- Opening Delimiter -

-- ==== Sys2Proof/Laws/Decode.lean ====
section
/-! SUPPORT. The opcode map is unambiguous, and a decimal number reads back what the encoder wrote (`30_encoding.md`). -/

namespace Sys2Proof

/-- No two rows of the opcode map share a spelling, so each mnemonic reads back as itself (R81, R82). -/
theorem Mnemonic.ofToken_token (m : Mnemonic) : Mnemonic.ofToken m.token = some m := by
  cases m <;> decide

/-- A spelling that reads as `m` is exactly `m`'s (R81). -/
theorem Mnemonic.ofToken_eq_some {t : Token} {m : Mnemonic} (h : Mnemonic.ofToken t = some m) : m.token = t := by
  unfold Mnemonic.ofToken at h
  simpa using List.find?_some h

theorem Mnemonic.mem_all (m : Mnemonic) : m ∈ Mnemonic.all := by cases m <;> decide

/-- A spelling no row has reads as nothing (R81). -/
theorem Mnemonic.ofToken_eq_none {t : Token} : Mnemonic.ofToken t = none ↔ ∀ m : Mnemonic, m.token ≠ t := by
  unfold Mnemonic.ofToken
  rw [List.find?_eq_none]
  constructor
  · intro h m
    simpa using h m (Mnemonic.mem_all m)
  · intro h m _
    simpa using h m

theorem digitValue_digitChar (d : Nat) (h : d < 10) : digitValue (digitChar d) = some d := by
  interval_cases d <;> decide

theorem parseDigits_append (xs ys : List Char) : ∀ acc, parseDigits acc (xs ++ ys) =
    (parseDigits acc xs).bind fun a => parseDigits a ys := by
  induction xs with
  | nil => intro acc; rfl
  | cons x xs ih =>
    intro acc
    simp only [List.cons_append, parseDigits]
    cases digitValue x with
    | none => rfl
    | some d => exact ih _

/-- Reading the digits of `n` onto 0 gives `n`. -/
theorem parseDigits_digitsUpTo (fuel : Nat) : ∀ n, n < 10 ^ fuel → 0 < fuel →
    parseDigits 0 (digitsUpTo fuel n) = some n := by
  induction fuel with
  | zero => intro n _ h; exact absurd h (lt_irrefl 0)
  | succ fuel ih =>
    intro n hn _
    unfold digitsUpTo
    split
    · next h => simp [parseDigits, digitValue_digitChar n h]
    · next h =>
      have hf : 0 < fuel := by
        rcases Nat.eq_zero_or_pos fuel with rfl | hf
        · exact absurd hn (by simpa using Nat.le_of_not_lt h)
        · exact hf
      have hdiv : n / 10 < 10 ^ fuel := by
        rw [Nat.div_lt_iff_lt_mul (by decide)]
        rw [pow_succ] at hn
        exact hn
      rw [parseDigits_append, ih _ hdiv hf]
      simp [parseDigits, digitValue_digitChar (n % 10) (Nat.mod_lt n (by decide)), Nat.div_add_mod]

theorem digitsUpTo_ne_nil (fuel n : Nat) (h : 0 < fuel) : digitsUpTo fuel n ≠ [] := by
  cases fuel with
  | zero => exact absurd h (lt_irrefl 0)
  | succ fuel => unfold digitsUpTo; split <;> simp

/-- A number below 10^10 reads back from its encoding (R84, R86). -/
theorem parseNat_encodeNat (n : Nat) (h : n < 10 ^ 10) : parseNat (encodeNat n) = some n := by
  have hp : parseDigits 0 (encodeNat n) = some n := parseDigits_digitsUpTo 10 n h (by decide)
  have hne : encodeNat n ≠ [] := digitsUpTo_ne_nil 10 n (by decide)
  cases hd : encodeNat n with
  | nil => exact absurd hd hne
  | cons c cs => rw [hd] at hp; exact hp

end Sys2Proof
end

- Closing Delimiter -

◆ Exercise aim:
Show all lines from the listing above in which "encodeNat" appears.

◆ Problem solution:
theorem parseNat_encodeNat (n : Nat) (h : n < 10 ^ 10) : parseNat (encodeNat n) = some n := by
  have hp : parseDigits 0 (encodeNat n) = some n := parseDigits_digitsUpTo 10 n h (by decide)
  have hne : encodeNat n ≠ [] := digitsUpTo_ne_nil 10 n (by decide)
  cases hd : encodeNat n with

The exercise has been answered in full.